Judgment, Supreme Court, New York County (Daniel McCullough, J.), rendered March 30, 2011, convicting defendant, after a jury trial, of criminal sale of a controlled substance in the third degree and criminal possession of a controlled substance in the third degree, and sentencing him, as a second felony drug offender whose prior felony conviction was a violent felony, to concurrent terms of six years, unanimously affirmed.
In this buy and bust case, in which defendant was found to have sold heroin to an undercover police officer, we find that defendant has not sustained his claim that Supreme Court violated his Sixth Amendment right to a public trial by closing the courtroom while the officer testified. While, initially, the court improperly granted the People’s application for closure without conducting a hearing pursuant to People v Hinton (31 NY2d 71 [1972], cert denied 410 US 911 [1973]), the People immediately alerted the court to the need for a Hinton hearing, which was then conducted. The court stated that “[i]f any additional information comes in [during the hearing] to make me change my *502mind, it will be open then.” This statement did not improperly shift the burden of proof on the application from the People to defendant. The court had already heard what it deemed grounds for partial closure and was merely informing the parties that it would reconsider based on evidence adduced at the Hinton hearing.

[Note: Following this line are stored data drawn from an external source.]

-- ==== Sys2Proof/Certificates/Slice0/Obligations.lean ====
section
/-! DEFINITION. The statements for the provers, in the order of OBLIGATIONS.json: the step, the route telegrams, the Order
Gate and the field order queue, sections, elements, boundaries, possessions and modes, loading, reports, and the laws of
every step. A statement that names a log entry rests on a choice of the model there. -/

open Sys2Proof Sys2Proof.Machine

/-! ## The step -/

/-- A step takes the command at the front of the queue and is its meaning on the state with the queue's rest. -/
def Obligations.StepRunsFrontCommand : Prop :=
  ∀ (i : Instr) (rest : List Instr) (s : State),
    step { s with pending := i :: rest } = exec i { s with pending := rest }

/-- The model's choice (log 1): on an empty queue a tenth of a second passes while the part has power; the queue then holds,
in some order, exactly one command for each timer whose moment the clock has reached, and no other; and nothing else changes
but the model's own free choices (log 3). -/
def Obligations.EmptyQueueLetsTimePass : Prop :=
  ∀ s : State, s.pending = [] →
    (s.power = false → step s = .next s) ∧
    (s.power = true → ∃ t, step s = .next t ∧ t.clock = s.clock + 1 ∧
      t.pending.Perm (State.due { s with clock := s.clock + 1 }) ∧
      t = { s with
        clock := s.clock + 1, pending := t.pending, live := { s.live with choices := t.live.choices } } ∧
      (s.live.recordsOnce → t.pending.Nodup ∧
        ∀ i, i ∈ t.pending ↔ ∃ moment, s.timerOf i = some moment ∧ moment ≤ s.clock + 1))

/-- Every command answers a next state in every state: no command of the manual stops the part. Without power only POWER ON
does anything, which is the model's choice (log 13). In START every control telegram is answered MODE and changes nothing, and
what comes on the other ports is discarded while no link record exists (R161); the detail 0 is that of R146 and R157, and the
other answers have no stated detail (log 8). That a STATUS discarded in START leaves no address remembered as already seen is
the model's choice (log 45). -/
def Obligations.EveryCommandCompletes : Prop :=
  (∀ (i : Instr) (s : State), (∃ t, exec i s = .next t) ∧ (s.power = false → i ≠ .powerOn → exec i s = .next s)) ∧
  ∀ (s : State), s.power = true → s.mode = .start →
    (∀ i kind tag body, controlParts i = some (kind, tag, body) →
      exec i s = .next (s.sending
        (.answer tag kind .mode (if kind = 8 ∨ kind = 10 then some 0 else none) .none))) ∧
    (∀ tag kind, exec (.controlBadForm tag kind) s = .next (s.sending (codeAnswer tag kind .mode))) ∧
    (∀ address content, exec (.status address content) s = .next s) ∧
    (s.live.links = [] → ∀ port, (∀ i v ls, exec (.presence port i v ls) s = .next s) ∧
      (∀ xs, exec (.counts port xs) s = .next s) ∧
      (∀ line n, exec (.directionAsk port line n) s = .next s) ∧
      (∀ line n v, exec (.directionReply port line n v) s = .next s))

/-- What the manual gives for the moment of power-on, at State.reset (R59, R76, R97, R98, R126, R155, R161, R163, R166, R173,
R175, R176, R179), and State.reset keeps the laws that every step keeps. -/
def Obligations.ResetIsTheMomentOfPowerOn : Prop :=
  State.reset.mode = .start ∧ State.reset.clock = 0 ∧ State.reset.stageHolds = [] ∧
  State.reset.store.active = Tables.empty ∧ State.reset.store.staging = Tables.empty ∧
  State.reset.store.marks = Marks.unchanged ∧ State.reset.store.amendment = [] ∧ State.reset.store.frozen = false ∧
  State.reset.live.sections = [] ∧ State.reset.live.elements = [] ∧ State.reset.live.links = [] ∧
  State.reset.live.slots = [] ∧ State.reset.live.waiting = [] ∧ State.reset.live.arm = none ∧
  State.reset.live.claims = [] ∧ State.reset.live.queue = [] ∧ State.reset.live.reports.reports = [] ∧
  State.reset.live.reports.counter = 0 ∧ State.reset.live.reports.lostAB = false ∧
  State.reset.live.reports.lostC = false ∧ State.reset.live.reports.armed = true ∧
  State.reset.live.reports.hold = false ∧ State.reset.live.reports.latestA = none ∧
  State.reset.sectionsLawful = true ∧ State.reset.withinSizes = true ∧ State.reset.trafficLawful = true ∧
  State.reset.live.holdersInUse = true ∧ State.reset.lineFlagsLawful = true ∧ State.reset.claimsLawful = true ∧
  State.reset.possessionsLawful = true ∧ State.reset.ordersLawful = true

/-! ## Route telegrams (Chapters 4, 5 and 7) -/

/-- The checks of a ROUTE CALL, in order. Of checks 1 to 7 the first that fails decides the answer, and no record changes
(R63, R64). Checks 8 to 10 are made on a route that has passed 5 to 7: what stands in the way, the free claim records for the
distinct elements and states of the flank search, and the lowest-numbered free slot (R65, R66). -/
def Obligations.CallChecksInOrder : Prop :=
  (∀ (tag route fleet patience : Nat) (s : State), s.Running →
    let refused := fun code => exec (.routeCall tag route fleet patience) s = .next (s.sending (codeAnswer tag 1 code))
    (s.mode.inTraffic = false → refused .mode) ∧
    (s.mode.inTraffic = true → s.live.reports.hold = true → refused .held) ∧
    (s.mode.inTraffic = true → s.live.reports.hold = false →
      (Map.find route s.store.active.routes = none → refused .unknown) ∧
      ∀ r, Map.find route s.store.active.routes = some r →
        ((∃ x ∈ s.live.slots, x.2.route = route) ∨ (∃ q ∈ s.live.waiting, q.route = route) → refused .active) ∧
        ((∀ x ∈ s.live.slots, x.2.route ≠ route) → (∀ q ∈ s.live.waiting, q.route ≠ route) →
          ((∃ n ∈ r.path ++ r.overlap, (s.live.possessionOf n).isSome = true) → refused .possessed) ∧
          ((∀ n ∈ r.path ++ r.overlap, s.live.possessionOf n = none) →
            ((∃ y ∈ r.requirements, s.live.available y.1 = false) → refused .unavailable) ∧
            ((∀ y ∈ r.requirements, s.live.available y.1 = true) →
              ∀ link line, r.exit = .line link line → s.live.linkState link ≠ .up → refused .line))))) ∧
  ∀ (t : Tables) (r : RouteEntry) (l : Live),
    (∀ n ∈ r.path ++ r.overlap, l.possessionOf n = none) → (∀ y ∈ r.requirements, l.available y.1 = true) →
    (∀ link line, r.exit = .line link line → l.linkState link = .up) →
    let inTheWay :=
      (∃ x ∈ l.slots, x.2.route ∈ r.opposing) ∨
      (∃ n ∈ r.path ++ r.overlap, (l.holder n).isSome = true) ∨
      (∃ y ∈ r.requirements, ∃ p slot q, l.point y.1 = some p ∧ p.routeLock = some (slot, q) ∧ q ≠ y.2) ∨
      (∃ y ∈ r.requirements, ∃ c ∈ l.claims, c.element = y.1 ∧ c.required ≠ .position y.2) ∨
      (∃ c ∈ l.claims, c.element = r.entrySignal) ∨ l.flankSearch t r = none
    (inTheWay → l.checkCall t r = .fails 8) ∧
    ∀ choices, ¬ inTheWay → l.flankSearch t r = some choices →
      let needed := (choices.map (fun c => (c.element, c.required))).dedup.length
      (256 < l.claims.length + needed → l.checkCall t r = .fails 9) ∧
      (l.claims.length + needed ≤ 256 →
        ((∀ n < 32, l.slot n ≠ none) → l.checkCall t r = .fails 10) ∧
        ∀ n < 32, l.slot n = none → (∀ m < n, l.slot m ≠ none) → l.checkCall t r = .passes n choices)

/-- The flank search takes for each entry, in order, the first candidate that is obtainable in its required state, the choices
made before counting as claims; an entry without one makes the flank unobtainable (R100). -/
def Obligations.FlankSearchTakesFirstObtainable : Prop :=
  ∀ (t : Tables) (r : RouteEntry) (l : Live),
    (∀ choices, l.flankSearch t r = some choices →
      choices.length = r.flank.length ∧
      ∀ k (hk : k < choices.length) (hf : k < r.flank.length),
        choices[k].entry = k + 1 ∧
        ∃ c, r.flank[k].candidates[choices[k].level]? = some c ∧ c.element = choices[k].element ∧
          t.requiredState c = some choices[k].required ∧
          l.obtainable t (choices.take k) c.element choices[k].required = true ∧
          ∀ j < choices[k].level, ∀ d, r.flank[k].candidates[j]? = some d → ∀ q, t.requiredState d = some q →
            l.obtainable t (choices.take k) d.element q = false) ∧
    (l.flankSearch t r = none → ∃ k, ∃ hk : k < r.flank.length, ∃ chosen : List Choice,
      l.searchFrom t 1 [] (r.flank.take k) = some chosen ∧ ∀ c ∈ r.flank[k].candidates, ∀ q, t.requiredState c = some q →
        l.obtainable t chosen c.element q = false)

In any event, the evidence established the type of overriding interest warranting the limited closure of the courtroom that has been upheld (see Waller v Georgia, 467 US 39 [1984]; People v Campbell, 16 NY3d 756 [2011]; People v Alvarez, 51 AD3d 167, 175 [1st Dept 2008], lv denied 11 NY3d 785 [2008]). The undercover officer’s testimony at the hearing supported the court’s finding that testifying at trial in an open courtroom would compromise his undercover work and jeopardize his and his family’s safety (see People v Echevarria, 21 NY3d 1, 12-14 [2013], cert denied 571 US —, 134 S Ct 823 [2013]). The officer testified that he had been working undercover for four years, that he was on active duty and bought drugs for buy and bust arrests three or four times per week, and that he had made about 10 purchases near where he bought the drugs from defendant. The officer further testified that several of his investigations were ongoing, that certain targets remained at large, that he had been verbally threatened while working undercover, and that he took numerous precautions to conceal his identity when he had to testify in court.
The court’s decision to exclude defendant’s sister, who lived within two blocks of the location where the officer bought drugs from defendant and where he continued to work undercover, is consistent with our prior holdings (see People v Campbell, 66 AD3d 590 [1st Dept 2009], affd 16 NY3d 756 [2011]; Alvarez, 51 AD3d at 175). The officer testified that he was concerned that defendant’s sister might expose his identity.
Although defendant preserved his general claims that the courtroom should not have been closed, and that his sister should not have been excluded, he did not preserve his specific procedural claims regarding the manner in which the court made these determinations. Specific objections were necessary because, in each instance “a timely objection . . . would have permitted the court to rectify the situation instantly” (People v Doster, 13 AD3d 114, 115 [2004], lv denied 4 NY3d 763 [2005]). Accordingly, we decline to review this claim in the interest of justice. As an alternative holding, we find that defendant’s procedural objections do not warrant reversal.
There is nothing in the record one way or the other with respect to defendant’s assertion that the court refused to consider *503alternatives to closure (see Waller, 467 US at 48). However, as the Court of Appeals has held, where the record in a buy-and-bust case “makes no mention of alternatives but is otherwise sufficient to establish the need to close the particular proceeding ... it can be implied that the trial court, in ordering closure, determined that no lesser alternative would protect the articulated interest” (People v Ramos, 90 NY2d 490, 503-504 [1997], cert denied 522 US 1002 [1997]; see also Echevarria, 21 NY3d at 18 [finding that the holding in Ramos is unaffected by Presley v Georgia (558 US 209 [2010])]).
Turning to defendant’s remaining claims, we find that the People also made a sufficient showing to support the court’s decision to permit the officer to testify under his shield number (see People v Waver, 3 NY3d 748 [2004]), and the court properly exercised its discretion in denying, on the ground of untimeliness, defendant’s request for a missing witness charge (see People v Medina, 35 AD3d 163 [1st Dept 2006], lv denied 8 NY3d 925 [2007]). Defendant did not preserve his claim that he was constitutionally entitled to learn the officer’s true name (see e.g. People v Acevedo, 62 AD3d 464, 464-465 [1st Dept 2009], lv denied 13 NY3d 741 [2009]), and we decline to review it in the interest of justice. As an alternative holding, we reject it on the merits (see id.).
Finally, defendant’s arguments concerning the sufficiency and weight of the evidence, based on a slight difference between the way the undercover officer and a technician described the color of the drugs, are without merit (see People v Danielson, 9 NY3d 342, 348-349 [2007]). Concur — Mazzarelli, J.P, Acosta, Renwick, Freedman and Manzanet-Daniels, JJ.